Does Iron Concentration in a Liver Needle Biopsy Accurately Reflect Hepatic Iron Burden in ß-Thalassemia?

Guido Crisponi1,a, Rossano Ambu2, Franco Cristiani1, Gabriella Mancosu2, Valeria Marina Nurchi1, Rosalba Pinna1 and Gavino Faa2

1 Dipartimento di Chimica Inorganica ed Analitica, Università di Cagliari, Complesso Universitario di Monserrato, 09042 Monserrato-Cagliari, Italy

2 Dipartimento di Citomorfologia, Divisione di Anatomia Patologica, Università di Cagliari, Via Ospedale 60, 09124 Cagliari, Italy
a author for correspondence: fax 39-0706754478, e-mail crisponi@unica.it

ß-Thalassemia major is an autosomal recessive disease characterized by absent or decreased synthesis of the ß-globin gene (1). Thalassemic children, estimated at 100 000 worldwide, are affected by chronic anemia and need regular blood transfusion (2). Because of the limited capacity of iron excretion in humans, the iron in transfused red cells accumulates in the body.
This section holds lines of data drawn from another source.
/-- The live kernel that word 5 of a task control block names is cancelled, when it is of the address space given or system privilege acts
(12_kernel R330). -/
def State.cancelNamed (s : State) (asid : Nat) (sys : Bool) (p : Place) : State :=
  match s.kernelByHandle (s.blockWordAt p 5) with
  | some (k, x) =>
    if x.asid = asid ∨ sys then
      match s.cancelEntry k with
      | (true, s1) => if x.state.unplaced then s1.cancelStatus p else s1
      | (false, s1) => s1
    else s
  | none => s

/-- The task control block at a place becomes CANCELLED and its live kernel is cancelled (12_kernel R330). -/
def State.cancelAt (s : State) (asid : Nat) (sys : Bool) (p : Place) : State := (s.writeWordAt p 0 7#64).cancelNamed asid sys p

/-- One step of a cascade: a task control block becomes CANCELLED and its live kernel is cancelled, or event 0x0005 is posted (13_queue
R352, R353). -/
def State.cancelOne (s : State) (asid : Nat) (sys : Bool) (c : CascadeStep) : State :=
  match c with
  | .skip at0 e => s.postEvent (dieOf s.cur) 5 at0 e
  | .enter a =>
    match s.tcbPlace asid a with
    | none => s
    | some p => s.cancelAt asid sys p

/-- The cascade of CANCELLED from the task control block at an address and place to its successors (12_kernel R330, 13_queue R353). -/
def State.cascade (s : State) (asid : Nat) (sys : Bool) (at0 : Word) (p : Place) : State :=
  (s.cascadeList asid (s.mem.length + 1) at0 [] (s.successors asid p)).foldl (fun a t => a.cancelOne asid sys t) s

/-- The end of a kernel that was cancelled: its status stands in word 6 of its task control block, which is CANCELLED, and then the cascade
runs (12_kernel R303, R318; 13_queue R351). R303 gives CANCELLED to the block of every kernel that ends so; the model writes it from FREE,
RUNNING and DONE too, which R351's table does not list, and leaves a block that is COMMITTED or CANCELLED already (DEDUCED, log entry
104). -/
def State.endCancelled (s : State) (k : Nat) : State :=
  match (s.kernel k).bind fun x => (s.tcbOf x).map fun p => (x, p) with
  | some (x, p) =>
    let s1 := s.cancelStatus p
    if [0, 1, 2, 3, 4, 6].contains (s1.tcbState p) then (s1.writeWordAt p 0 7#64).cascade x.asid (x.asid == 0) (x.word 6) p else s1
  | none => s

/-! ### The end of a kernel's work -/

/-- Whether a thread's accepted work has all completed (12_kernel R304). -/
def State.threadIdle (s : State) (t : ThreadRef) : Bool :=
  let x := s.thread t
  let c := s.core (coreKey t)
  x.stores.isEmpty && x.loads.isEmpty && x.checking.isNone &&
  !(c.loadQ.any fun v => v.slot == t.slot) && !(c.arithQ.any fun v => v.slot == t.slot) &&
  !(c.storeQ.any fun v => v.slot == t.slot) && !(c.tileQ.any fun v => v.slot == t.slot) &&
  (match (s.cluster t.cluster).matrix with
    | some (k, v) => !(k == t.core && v.slot == t.slot)
    | none => true) &&
  !((s.cluster t.cluster).engine.any fun e => e.owner == t && e.state != .complete) &&
  !(s.kernels.any fun p => p.2.launcher == some t && p.2.state == .queued)

/-- A thread's slot returned to placement; the debugger's settings stay with it (04_context R99, R102), and its next context's operations
are numbered on from this one's, so that no copy-fault range of an earlier context names them (10_buffer R264). -/
def Thread.freed (t : Thread) : Thread := { dbgctl := t.dbgctl, status := t.status &&& 0x10#64, nextSeq := t.nextSeq }

/-- The slots of a kernel's RETIRED threads returned. -/
def State.freeSlotsOf (s : State) (k : Nat) (x : Kernel) : State :=
  x.threads.foldl (fun a t => if (a.thread t).kernel = some k then a.onThread t Thread.freed else a) s


/-- A DRAINING kernel whose last accepted operation has completed becomes DONE: its slots are free and its linked output
streams stand at their full length (12_kernel R304, R321). -/
def State.checkDrained (s : State) (k : Nat) : State :=
  match s.kernel k with
  | none => s
  | some x =>
    if x.state == .draining && !(s.partition x.part).switched && (s.partition x.part).killed.isEmpty && x.threads.all fun t => s.threadIdle t then
      let s1 := (s.freeSlotsOf k x).freeTiles k
      let s2 := s1.onKernel k fun y => { y with
        doneSeq := s.pkg.doneSeq
        streams := y.streams.map fun m => if m.link && decide (2 ≤ m.role) then { m with mark := m.length } else m }
      (s2.onPkg fun p => { p with doneSeq := p.doneSeq + 1 }).enterState k .done
    else s

/-- Whether a thread has tile work that has not completed (09_tile R232). -/
def State.tileBusy (s : State) (t : ThreadRef) : Bool :=
  let c := s.core (coreKey t)
  let moves (v : VCmd) : Bool := v.slot == t.slot && (match v.op with | .tld => true | .tst _ => true | _ => false)
  (c.tileQ.any fun v => v.slot == t.slot) || c.loadQ.any moves || c.storeQ.any moves ||
  match (s.cluster t.cluster).matrix with
  | some (k, v) => k == t.core && v.slot == t.slot
  | none => false

/-- The tile slots of a thread that has ended become FREE when its last tile command has completed (06_group R172, 09_tile
R227). -/
def State.settleTiles (s : State) (t : ThreadRef) : State :=
  if (s.thread t).phase == .retired && !s.tileBusy t then
    s.onCluster t.cluster fun c => { c with slots := c.slots.map fun x => x.freeIf fun y =>
      y.owner == t && y.kernel == (s.thread t).kernel && y.state == .live }
  else s

/-- After an operation of a thread has completed: its tiles and its kernel's end of work are looked at. -/
def State.settleThread (s : State) (t : ThreadRef) : State :=
  let s1 := s.settleTiles t
  match (s1.thread t).kernel with
  | some k => s1.checkDrained k
  | none => s1

/-- A thread's COPY bindings released, one queue register or all: completed commands leave their slots, and the results of
the others are discarded on arrival (13_queue R332, R335). -/
def State.releaseCopies (s : State) (t : ThreadRef) (q : Option Nat) : State :=
  let mine (e : EngineCmd) : Bool := e.owner == t && match e.via with
    | some (r, _) => q.isNone || q == some r
    | none => false
  s.onCluster t.cluster fun c => { c with
    engine := (c.engine.filter fun e => !(mine e && e.state == .complete)).map fun e =>
      if mine e then { e with via := none, reported := true, unbound := true } else e }

/-- A thread's kernel enters DRAINING when its last thread has retired (12_kernel R304). -/
def State.checkRetired (s : State) (k : Nat) : State :=
  match s.kernel k with
  | none => s
  | some x =>
    if x.state == .running && (s.partition x.part).killed.isEmpty && !(s.partition x.part).switched &&
        x.threads.all fun t => (s.thread t).phase == .retired then
      (s.enterState k .draining).checkDrained k
    else s

/-- A thread ends fatally: its kernel aborts with the status given, and a thread of no kernel stops and is reported
(04_context R105, 12_kernel R329). -/
def State.fatal (s : State) (t : ThreadRef) (status cause : Nat) (pc value : Word) : State :=
  match (s.thread t).kernel with
  | some k => (s.onThread t fun x => { x with phase := .retired, fetch := [] }).abortKernel k status false
  | none => (s.onThread t fun x => { x with phase := .retired, fetch := [] }).onPkg fun g =>
      { g with reports := g.reports ++ [.bootStop t cause pc value] }

/-! ### Taking a trap and returning -/

/-- Whether a trap is not delivered (04_context R105, 05_traps R137). -/
def Thread.trapFatal (t : Thread) : Bool := t.tvec == 0#64 || (bit t.status 0 && !bit t.status 1)

/-- The context right after the delivery of a trap (05_traps R137): a trap in handler mode sets VLOSS, the trap CSRs and
the handler bank are written, VSTART is 0, HM is set, HTE cleared, and PC is TVEC; the fetch buffer is empty. -/
def Thread.enterTrap (t : Thread) (code : Nat) (epc value : Word) : Thread :=
  let st1 := if bit t.status 0 then setBit t.status 2 true else t.status
  { t with
    status := setBit (setBit st1 0 true) 1 false
    epc := epc, cause := BitVec.ofNat 64 code, tval := value
    hvl := t.vl, hvtype := t.vtype, hvstart := t.vstart
    vstart := 0#64
    pc := t.tvec
    phase := .ready, fetch := [], execExempt := false }

/-- A trap of thread t is delivered as one event (05_traps R137). -/
def State.trapAt (s : State) (t : ThreadRef) (code : Nat) (epc value : Word) : State :=
  if (s.thread t).trapFatal then s.fatal t 0x44 code epc value
  else s.onThread t fun x => x.enterTrap code epc value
The liver, heart, and pancreas are the target organs of iron-induced injury; therefore, the major pathological manifestations observed in ß-thalassemia major are chronic liver disease, evolving to cirrhosis, and dilative cardiomyopathy, both characterized by severe iron deposition (3)(4). The dangerous effects of iron excess can be managed by administration of chelators capable of removing iron from transferrin, ferritin, and other iron stores (5)(6)(7). Determination of the hepatic iron concentration (HIC) is one of the most valid procedures in assessing real body iron burden (8)(9)(10), which is important for adjusting each patient’s chelation therapy over the years. HIC usually is measured on one part of a needle biopsy core, and the measured value is considered representative of the iron concentration in the whole liver (11). In 1995, a study by our group (3) first showed that iron is unevenly distributed in the livers of ß-thalassemic patients, and therefore, the iron content determined in a small liver fragment should be interpreted with caution because it cannot be considered a true representation of the mean HIC. These data were confirmed by us (12)(13)(14) and by other authors (15), who reported differences in HIC measurements on liver biopsy specimens.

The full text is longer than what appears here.